Lines in the records below that contain the word "service" must each be copied.

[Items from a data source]
/---

-- ==== Sys2Proof/Tests/Slice0.lean ====
section
/-! SUPPORT. The model's own tests. Expected results come from spec/95_test_vectors.md (V-…, PROG-…), from the examples
of the rules (R…), or from hand calculation on the tables of spec/30_encoding.md; then one witness for the hypotheses
of each statement of Sys2Proof/Certificates/Slice0/Obligations.lean. -/

namespace Sys2Proof.Tests

set_option Elab.async false

open Sys2Proof.Machine Sys2Proof.Statements

/-! ## Helpers -/

/-- What `f` reads in the next state; none where there is none. -/
def observe {α : Type} (o : Host.Outcome State Fault Refusal) (f : State → α) : Option α :=
  match o with
  | .next t => some (f t)
  | .fault _ => none
  | .refused _ => none

theorem next_of_observe {α : Type} {o : Host.Outcome State Fault Refusal} {f : State → α} {v : α}
    (h : observe o f = some v) : ∃ t, o = .next t ∧ f t = v := by
  cases o with
  | next t =>
    simp only [observe, Option.some.injEq] at h
    exact ⟨t, rfl, h⟩
  | fault r => cases h
  | refused r => cases h

/-- After `CONFIG fs=0, mode=BITS`. -/
def bitsState : State := { State.reset with cfg := { fsIn := 0#32, mode := .bits } }

/-- Filling a block of BIC1 with `cnt` bits collected, the frame buffer holding `f`. -/
def filling (cnt : BitVec 9) (f : Frame) : State :=
  { bitsState with sync := { state := .filling, sr := 0#16, bic := 0x135E#16, cnt, frame := f } }

/-- The bit that brings the last frame bit of `f`. -/
def lastBit (f : Frame) : Bool := bitAt f 271 ^^ scrAt 271

/-- SAMPLES mode, before the sample that makes the timing oscillator cross zero (V-DM-2, m = 3), the accumulator 1. -/
def crossing : State :=
  { State.reset with demod := { State.reset.demod with
      decCnt := 1#1, agcGain := Scalar.one
      ncoT := { phase := 0x30000000#32, freq := 0x10000000#32 }, sliceAcc := Scalar.one } }

/-- The information field of V-E2E-1. -/
def infoE2E : Info := 0x89AA6004544553547530322E04000000000000000000#176

/-- The frame of V-BU-6. -/
def frameE2E : Frame := 0x89AA6004544553547530322E04000000000000000000745F02F759B478D9109CCDA4#272

/-- A service block of the V-SE header with 19 bytes of one value. -/
def seBlock (lf : Bool) (bn : BitVec 4) (v : Byte) : SechBlock :=
  { lf, du := 0#2, cid := 0xD#4, dt := 1#4, nid := 3#4, bn
    pay := v ++ v ++ v ++ v ++ v ++ v ++ v ++ v ++ v ++ v ++ v ++ v ++ v ++ v ++ v ++ v ++ v ++ v ++ v }

/-- A live service accumulation of the V-SE header. -/
def seLive (bn : BitVec 4) (len : BitVec 9) : State :=
  { bitsState with sech :=
      { valid := true, du := 0#2, cid := 0xD#4, dt := 1#4, nid := 3#4, bn
        buf := List.replicate len.toNat 0x11#8, len } }

/-- A live long accumulation. -/
def lmLive (seq : BitVec 4) (last : Bool) (len : BitVec 13) : State :=
  { bitsState with long := { valid := true, seq, last, buf := List.replicate len.toNat 0x00#8, len } }

/-- A long block with a zero payload. -/
def lmBlock (lf : Bool) (seq : BitVec 4) (c6 : BitVec 6) : LongBlock :=
  { lf, seq, mhRsv := 0#7, c6, pay := 0#152 }

/-- The message of V-LM-9. -/
def extMessage : L4Message :=
  { first := true, last := true, ext := some 0x5A#8, crc := 0xFD#8, data := [0x01#8, 0x02#8] }

/-! ## Well-formedness smoke test: each check refuses an ill-formed term -/

theorem test_bmch_other_sub_zero_is_ill_formed : (Instr.bmchOtherSub 0#4 0#168).wellFormed = false := by decide
theorem test_l4_payload_type_12_is_ill_formed (m : L4Message) : (Instr.l4Payload 12#4 m).wellFormed = false := rfl

/-! ## Decoding: words written out from spec/30_encoding.md -/

-- CMD64: V-CMD-1
theorem test_decode_nop : decodeTableWord 64 0x0000000000000000 = some .nop := by decide
theorem test_decode_reset : decodeTableWord 64 0x1000000000000000 = some .reset := by decide
theorem test_decode_config : decodeTableWord 64 0x200000010003E800 = some (.config .bits 256000#32) := by decide
theorem test_decode_config_reserved_bits :
    decodeTableWord 64 0x2FFFFFFE0003E800 = some (.config .samples 256000#32) := by decide
theorem test_decode_sample : decodeTableWord 64 0x30000000BF800000 = some (.sample 0xBF800000#32) := by decide
theorem test_decode_bit_1 : decodeTableWord 64 0x4000000000000001 = some (.bit true) := by decide
theorem test_decode_bit_reserved_bits : decodeTableWord 64 0x4FFFFFFFFFFFFFFE = some (.bit false) := by decide
theorem test_decode_eos : decodeTableWord 64 0x5000000000000000 = some .eos := by decide
theorem test_decode_reserved_6 : decodeTableWord 64 0x6000000000000000 = some (.reserved67 0#1) := by decide
theorem test_decode_reserved_7 : decodeTableWord 64 0x7000000000000000 = some (.reserved67 1#1) := by decide
theorem test_decode_reserved_8 : decodeTableWord 64 0x8000000000000000 = some (.reserved8F 0#3) := by decide
theorem test_decode_reserved_f : decodeTableWord 64 0xF000000000000000 = some (.reserved8F 7#3) := by decide
-- BIC16: R84, first received bit on the left
theorem test_decode_bic1 : decodeTableWord 16 0b0001001101011110 = some .bic1 := by decide
theorem test_decode_bic2 : decodeTableWord 16 0b0111010010100110 = some .bic2 := by decide
theorem test_decode_bic3 : decodeTableWord 16 0b1010011110010001 = some .bic3 := by decide
theorem test_decode_bic4 : decodeTableWord 16 0b1100100001110101 = some .bic4 := by decide
theorem test_decode_not_a_bic : decodeTableWord 16 0x135F = none := by decide
-- INFO8 headers: R86
theorem test_decode_sech_header : (decodeTableWord 8 0b10001000).map (·.wellFormed) = some true ∧
    decodeInfo (infoOfHeader 0b10001000) = .sech ⟨true, 0#2, 0#4, 0#4, 0#4, 0#4, 0#152⟩ := by decide +kernel
theorem test_decode_lmch_header :
    decodeTableWord 8 0b10100000 = some (.lmch ⟨false, 0#4, 0#7, 0#6, 0#152⟩) := by decide +kernel
theorem test_decode_bmch_header : decodeTableWord 8 0b10110000 = some (.bmch 0#168) := by decide +kernel
theorem test_decode_bmch_other_sub : decodeTableWord 8 0b10110001 = some (.bmchOtherSub 1#4 0#168) := by decide +kernel
theorem test_decode_silc_0_7 : decodeTableWord 8 0b01110000 = some (.silc07 7#3 0#172) := by decide +kernel
theorem test_decode_silc_9 : decodeTableWord 8 0b10010000 = some (.silc9 0#172) := by decide +kernel
theorem test_decode_silc_c_f : decodeTableWord 8 0b11100000 = some (.silcCF 2#2 0#172) := by decide +kernel
-- whole information fields: V-E2E-1, V-LM-1, V-BM-1
theorem test_decode_sech_fields : decode (.info infoE2E) =
    .instr (.sech ⟨true, 0#2, 0xD#4, 5#4, 3#4, 0#4, 0x04544553547530322E04000000000000000000#152⟩) := by decide +kernel
theorem test_decode_lmch_fields : decode (.info 0xA180ECCC6A01034142430202BEEF0000000000000000#176) =
    .instr (.lmch ⟨false, 3#4, 0#7, 0x3B#6, 0xCC6A01034142430202BEEF0000000000000000#152⟩) := by decide +kernel
theorem test_decode_bmch_fields : decode (.info 0xB0101112131415161718191A1B1C1D1E1F2021222324#176) =
    .instr (.bmch 0x101112131415161718191A1B1C1D1E1F2021222324#168) := by decide +kernel
-- L4B0: R96; V-LM-7, V-LM-10, V-LM-9
theorem test_decode_l4_ca : decode (.l4 [0xDC#8, 0x00#8]) = .instr (.l4Ca true true false 12#4 [0x00#8]) := by decide
theorem test_decode_l4_tlv : decode (.l4 [0x0C#8, 0x24#8, 0x07#8]) =
    .instr (.l4Tlv ⟨false, false, none, 0x24#8, [0x07#8]⟩) := by decide
theorem test_decode_l4_payload : decode (.l4 [0xE3#8, 0x5A#8, 0xFD#8, 0x01#8, 0x02#8]) =
    .instr (.l4Payload 3#4 extMessage) := by decide
theorem test_decode_l4_truncated : decode (.l4 [0x2C#8, 0x5A#8]) = .reject .l4Truncated := by decide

\---

Written reply:
/-- A service block of the V-SE header with 19 bytes of one value. -/
/-- A live service accumulation of the V-SE header. -/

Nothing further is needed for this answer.